In conclusion, the flaws inherent in the Anglo-liberal growth model may well prove to be literally fatal. The multiple environmental catastrophes we face as a result of decades of unchecked emissions increases threaten to cascade and overwhelm the ability of governments to respond. Dietz fears there is a systemic “underassessment of the overall scale of the risks from unmanaged climate change” because of the failure of growth models to factor in the impact of climate breakdown (Dietz, S. 2015). 

There is a rising body of civil society who are determined to achieve system change from below, in spite of the evident difficulties and reactionary establishment pressure. The question of how these movements can achieve this before the inevitable terminal crisis of our economic order leads to the breakdown of human civilisation must be the central focus of International Relations scholarship. 

Hay examines the wide body of literature on the aftermath of the financial collapse and concluded that our system is at a critical juncture: 

“if crises are judged as much by the transformations to which they give rise as by the accumulation of pathologies out of which they crystallize, then what we have experienced to date is not so much a crisis as a catastrophic equilibrium. Though the symptoms to which it has given rise are pregnant with the possibility of crisis, the crisis itself is yet to come.”

(Hay, C. 2013)

The end of the Anglo-liberal growth model draws near, and there are more reasons than ever for a renewed determination to ensure that what comes next will be better. 85% of Britons are now concerned about Climate Breakdown, a figure that had grown dramatically over the last year (Ipsos MORI, 2019).  There has been an explosion of awareness about the threats we face, and more people than ever are resolving to reduce their impact on the planet.

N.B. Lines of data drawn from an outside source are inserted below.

/-- Settles O51: each ending in its equation. -/
theorem changesAndRecordsEnd : Obligations.ChangesAndRecordsEnd := by
  unfold Obligations.ChangesAndRecordsEnd
  refine ⟨?_, ?_, ?_, ?_, ?_, ?_, ?_, ?_, ?_, ?_⟩
  · intro s hup hnext _ hcomplete hchange
    exact exec_setupMarkComplete hup hnext hcomplete hchange
  · intro s c hchange hup hcomplete hkept
    refine ⟨fun hquiet hopen => ?_, fun hopen => ?_⟩
    · rw [exec_sliceQuiet hchange, if_neg (by simp [hup, hcomplete, hkept, hquiet, hopen])]
    · rw [exec_sliceQuiet hchange, if_pos (by simp [hopen])]
  · intro s c hchange hrun
    refine ⟨fun hlate harm => ?_, fun hearly => ?_, fun m habandoned hreshard hm => dropAbandoned_command hchange habandoned hreshard hm⟩
    · have hnot : ¬ s.run.frame < c.frame + 4 * (quietFrames s + 1) := Nat.not_lt.mpr hlate
      rw [exec_composeAbandon hchange, if_neg (by simp only [hrun, harm, hnot]; decide)]
    · rw [exec_composeAbandon hchange, if_pos (by simp [hearly])]
  · intro s hrun hnone
    have hnil : orphans s = [] := by
      rw [orphans, List.filter_eq_nil_iff]
      intro c hc hlate
      rw [Bool.and_eq_true, beq_iff_eq, decide_eq_true_eq] at hlate
      exact absurd (hnone c hc hlate.1) (Nat.not_lt.mpr hlate.2)
    rw [exec_custodyOrphan hrun, hnil]
    rfl
  · intro s c hrun hcustody hstate hlate htransit
    have hone : orphans s = [c] := by rw [orphans, hcustody]; simp [hstate, hlate]
    have hexec := exec_custodyOrphan hrun
    rw [hone] at hexec
    obtain ⟨hc, hnode, hsetup⟩ := orphaned_effect (c := c) htransit
    refine .of_exec hexec ⟨hc.trans ?_, hnode, hsetup⟩
    rw [hcustody]
    simp
  · intro s r b hr hmoving hchange hb hitems
    exact exec_reshardMovesDone hr hmoving hchange hb hitems
  · intro s hdrain hopen htrans
    exact .of_exec (exec_drainComplete hdrain hopen htrans) (moveTo_state ..)
  · intro s _ hopen
    exact exec_drainComplete_open hopen
  · intro n s r hr hclosing hopen
    refine ⟨fun hpending => ?_, fun p hpending hp => ?_⟩
    · rw [exec_ringCloseDone hr hclosing hopen, if_pos hpending]
    · rw [exec_ringCloseDone hr hclosing hopen, if_neg (by rw [hpending]; decide), hp]
  · intro n s r hwritten hr hdma hall
    exact .of_exec (exec_resultsWritten hwritten hr hdma hall) ⟨rfl, raise_written ..⟩

end Sys2Proof.Machine
end

section
/-!
PROOF. Hangs, dumps, node resets, domain resets, the return of Burin and the quarantine (O53).
-/
namespace Sys2Proof.Machine

/-! ### Domain resets -/

/-- What no domain reset touches: memory outside SRAM, the dump, the NOR, the node state, and the domains in reset or about to be. -/
def State.pastReset (s : State) : Cells Byte × DumpState × Nor × Nat × List Nat × List Nat :=
  (s.mem.bytes, s.dump, s.nor, s.node.state, s.faults.inReset, s.faults.toReset)

theorem State.pastReset_eq {s t : State} (h : s.pastReset = t.pastReset) : s.mem.bytes = t.mem.bytes ∧ s.dump = t.dump ∧ s.nor = t.nor ∧
    s.node.state = t.node.state ∧ s.faults.inReset = t.faults.inReset ∧ s.faults.toReset = t.faults.toReset := by
  simpa only [State.pastReset, Prod.mk.injEq] using h

section
variable (s : State) (d : Nat)

theorem loseSram_pastReset (p : Nat → Bool) : (loseSram s p).pastReset = s.pastReset := rfl

theorem dropTransit_pastReset : (dropTransit s).pastReset = s.pastReset := by simp [State.pastReset]

theorem resetEffects_pastReset : (resetEffects s d).pastReset = s.pastReset := by
  unfold resetEffects
  split
  · exact dropTransit_pastReset (loseSram s fun x => x == d && d != 0)
  · split
    · rfl
    · split
      · rfl
      · split
        · rfl
        · split
          · rfl
          · split <;> rfl

/-- A domain put into reset stands with those in reset. -/
theorem startReset_effect (h : s.faults.inReset.contains d = false) :
    (startReset s d).faults.inReset = s.faults.inReset ++ [d] ∧ (startReset s d).mem.bytes = s.mem.bytes ∧ (startReset s d).dump = s.dump ∧
      (startReset s d).nor = s.nor ∧ (startReset s d).node.state = s.node.state ∧ (startReset s d).faults.toReset = s.faults.toReset := by
  obtain ⟨hbytes, hdump, hnor, hnode, hin, hto⟩ := State.pastReset_eq (resetEffects_pastReset s d)
  rw [startReset, if_neg (by rw [h]; decide)]
  exact ⟨congrArg (· ++ [d]) hin, hbytes, hdump, hnor, hnode, hto⟩

end

theorem not_isSram {x : Nat} (h : tierOf x = 1 ∨ tierOf x = 2) : isSram x = false := by
  unfold isSram
  cases h with
  | inl h => rw [h]; rfl
  | inr h => rw [h]; rfl

/-- Memory of T1 and T2 reads the same in states that hold the same bytes. -/
theorem readMem_of_bytes {s t : State} {x n : Nat} (h : s.mem.bytes = t.mem.bytes) (hx : tierOf x = 1 ∨ tierOf x = 2) : readMem s x n = readMem t x n := by
  rw [readMem, readMem, not_isSram hx, h]
  rfl

theorem finishResets_kept (s : State) (dom : Nat) : (finishResets s dom).faults = s.faults ∧ (finishResets s dom).node = s.node ∧
    (finishResets s dom).units = s.units ∧ (finishResets s dom).setup = s.setup := by
  unfold finishResets
  generalize s.host.inProg.filter _ = ps
  exact ⟨foldl_keeps State.faults _ (fun t p => finish_faults ..) _ _, foldl_keeps State.node _ (fun t p => finish_node ..) _ _,
    foldl_keeps State.units _ (fun t p => finish_units ..) _ _, foldl_keeps State.setup _ (fun t p => finish_setup ..) _ _⟩

/-- The end of an incident is in the dump alone. -/
theorem endIncident_eq (s : State) : endIncident s = { s with dump := (endIncident s).dump } := by
  unfold endIncident
  split <;> rfl

theorem leaveReset_effect (s : State) (d : Nat) : (leaveReset s d).faults.inReset = s.faults.inReset.filter (· != d) ∧
    (leaveReset s d).node = s.node ∧ (leaveReset s d).units = s.units ∧ (leaveReset s d).setup = s.setup := by
  unfold leaveReset
  extract_lets faults s1 s2
  have h2 : s2.faults.inReset = s.faults.inReset.filter (· != d) ∧ s2.node = s.node ∧ s2.units = s.units ∧ s2.setup = s.setup := by
    simp only [s2]
    rw [endIncident_eq]
    exact ⟨rfl, rfl, rfl, rfl⟩
  clear_value s2
  obtain ⟨hin, hnode, hunits, hsetup⟩ := h2
  split
  · exact ⟨hin, hnode, hunits, hsetup⟩
  · obtain ⟨hf, hn, hu, hs⟩ := finishResets_kept s2 d
    exact ⟨(congrArg FaultState.inReset hf).trans hin, hn.trans hnode, hu.trans hunits, hs.trans hsetup⟩

/-! ### The commands of faults and resets -/

section
variable {s : State}

theorem exec_hangs {u peer : BitVec 16} (h : timersRun s (unitDomain u.toNat) = true) :
    exec (.hangAck u peer) s = .next (declare s 1 (unitDomain u.toNat) u.toNat peer.toNat) ∧
    exec (.hangOwn u) s = .next (declare s 2 (unitDomain u.toNat) u.toNat 0xFFFF) ∧
    exec (.hangWait u peer) s = .next (declare s 3 (unitDomain u.toNat) u.toNat peer.toNat) :=
  ⟨(show _ = execHangAck u peer s from rfl).trans (if_pos h), (show _ = execHangOwn u s from rfl).trans (if_pos h),
    (show _ = execHangWait u peer s from rfl).trans (if_pos h)⟩

/-- A dump written, valid, and told to the carrier. -/
def dumpWritten (s : State) (full : Bool) (us : W32) (l : List Nat) : State :=
  { s with
    dump := { s.dump with writing := none, valid := true, part := !full, us := us.toNat, unread := l }
    power := { s.power with ibi := s.power.ibi ++ [1] }
    faults := { s.faults with toReset := [] } }

theorem exec_dumpComplete {us : W32} {l : List Nat} {full : Bool} {dom : Nat} (h : s.dump.writing = some (full, dom)) :
    exec (.dumpComplete us l) s = .next (s.faults.toReset.foldl wardenReset (dumpWritten s full us l)) := by
  have hexec : exec (.dumpComplete us l) s = execDumpComplete us l s := rfl
  rw [hexec, execDumpComplete, h]
  rfl

/-- May the node reset itself. -/
def selfResets (s : State) : Prop :=
  s.node.state = stFault ∧ s.boot.romRecovery = false ∧ burinUp s ∧ s.dump.writing = none ∧ s.faults.toReset = []

theorem exec_autoNodeReset_escalated (h : selfResets s) (hesc : s.dump.escalated = true) :
    exec .autoNodeReset s = .next (endIncident (moveTo s stEclipsed)) := by
  have hexec : exec .autoNodeReset s = execAutoNodeReset s := rfl
  obtain ⟨hfault, hrom, hup, hwriting, hto⟩ := h
  rw [hexec, execAutoNodeReset, if_pos ⟨hfault, hrom, hup, hwriting, hto⟩, if_pos hesc]

/-- The state that the node's own reset starts from: its fault record written and the reset's time kept. -/
def resetNoted (s : State) : State :=
  { logFault s { code := 6, event := false } with dump := { (logFault s { code := 6, event := false }).dump with nr1 := some s.power.ms } }

theorem exec_autoNodeReset_first (h : selfResets s) (hesc : s.dump.escalated = false) (hnr : s.dump.nr1 = none) :
    exec .autoNodeReset s = .next (nodeReset (resetNoted s) true) := by
  have hexec : exec .autoNodeReset s = execAutoNodeReset s := rfl
  obtain ⟨hfault, hrom, hup, hwriting, hto⟩ := h
  rw [hexec, execAutoNodeReset, if_pos ⟨hfault, hrom, hup, hwriting, hto⟩, if_neg (by rw [hesc]; decide), hnr]
  rfl

theorem exec_autoNodeReset_second {n : Nat} (h : selfResets s) (hesc : s.dump.escalated = false) (hnr : s.dump.nr1 = some n)
    (hsoon : s.power.ms - n ≤ 3600000) : exec .autoNodeReset s = .next (endIncident (escalate s)) := by
  have hexec : exec .autoNodeReset s = execAutoNodeReset s := rfl
  obtain ⟨hfault, hrom, hup, hwriting, hto⟩ := h
  rw [hexec, execAutoNodeReset, if_pos ⟨hfault, hrom, hup, hwriting, hto⟩, if_neg (by rw [hesc]; decide), hnr]
  exact if_pos (decide_eq_true hsoon)

/-- The state once a quarantine is lifted, before its fault record: the unit serves again, by the map it had or on its own channel or links. -/
def quarantineLifted (s : State) (q : Quarantine) (u : Nat) : State :=
  let s := { s with faults := { s.faults with quarantined := s.faults.quarantined.erase q } }
  if 0x1000 ≤ u then
    (if (s.faults.quarantined.any fun o => decide (0x1000 ≤ o.unit) && o.quad == q.quad && physOf o.unit == physOf u) then s
     else moveClusters s q.quad q.clmap)
  else if u < 0x400 then { s with flash := { s.flash with lost := cset false s.flash.lost (u - 0x300) false } }
  else { s with fab := { s.fab with links := (List.range 4).foldl (fun l i =>
    let k := 4 * (u - 0x400) + i
    if (cget noLink l k).state = 8 then cmod noLink l k fun x => { x with state := 3 } else l) s.fab.links } }

theorem exec_quarantineLift {u : BitVec 16} {q : Quarantine} {t : Nat} (hq : (s.faults.quarantined.find? fun q => q.unit == u.toNat) = some q)
    (ht : q.freed = some t) : exec (.quarantineLift u) s = if s.power.ms < t + 60000 then .next s else
      .next (logFault (quarantineLifted s q u.toNat) { code := 0x11, event := true, dom := unitDomain u.toNat, unit := u.toNat }) := by
  have hexec : exec (.quarantineLift u) s = execQuarantineLift u s := rfl
  rw [hexec, execQuarantineLift]
  dsimp only
  rw [hq]
  dsimp only
  rw [ht]
  rfl

end

theorem moveClusters_kept (s : State) (q v : Nat) : (moveClusters s q v).faults = s.faults ∧ (moveClusters s q v).node = s.node := by
  unfold moveClusters dropMoved applyClmap
  dsimp only
  split
  · exact ⟨rfl, rfl⟩
  · exact ⟨logFault_faults .., logFault_node ..⟩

The School strikers have shown that our generation has found its voice: we refuse to accept the insipid lies of a political elite who dare to tell us that everything will be okay, that they have the situation under control. Not only has the government’s economic ideology failed to address this rapidly unravelling existential crisis, it is they who are causing it in the first place by condoning the destruction of our natural world in the pursuit of economic growth. We have to Rebel to survive.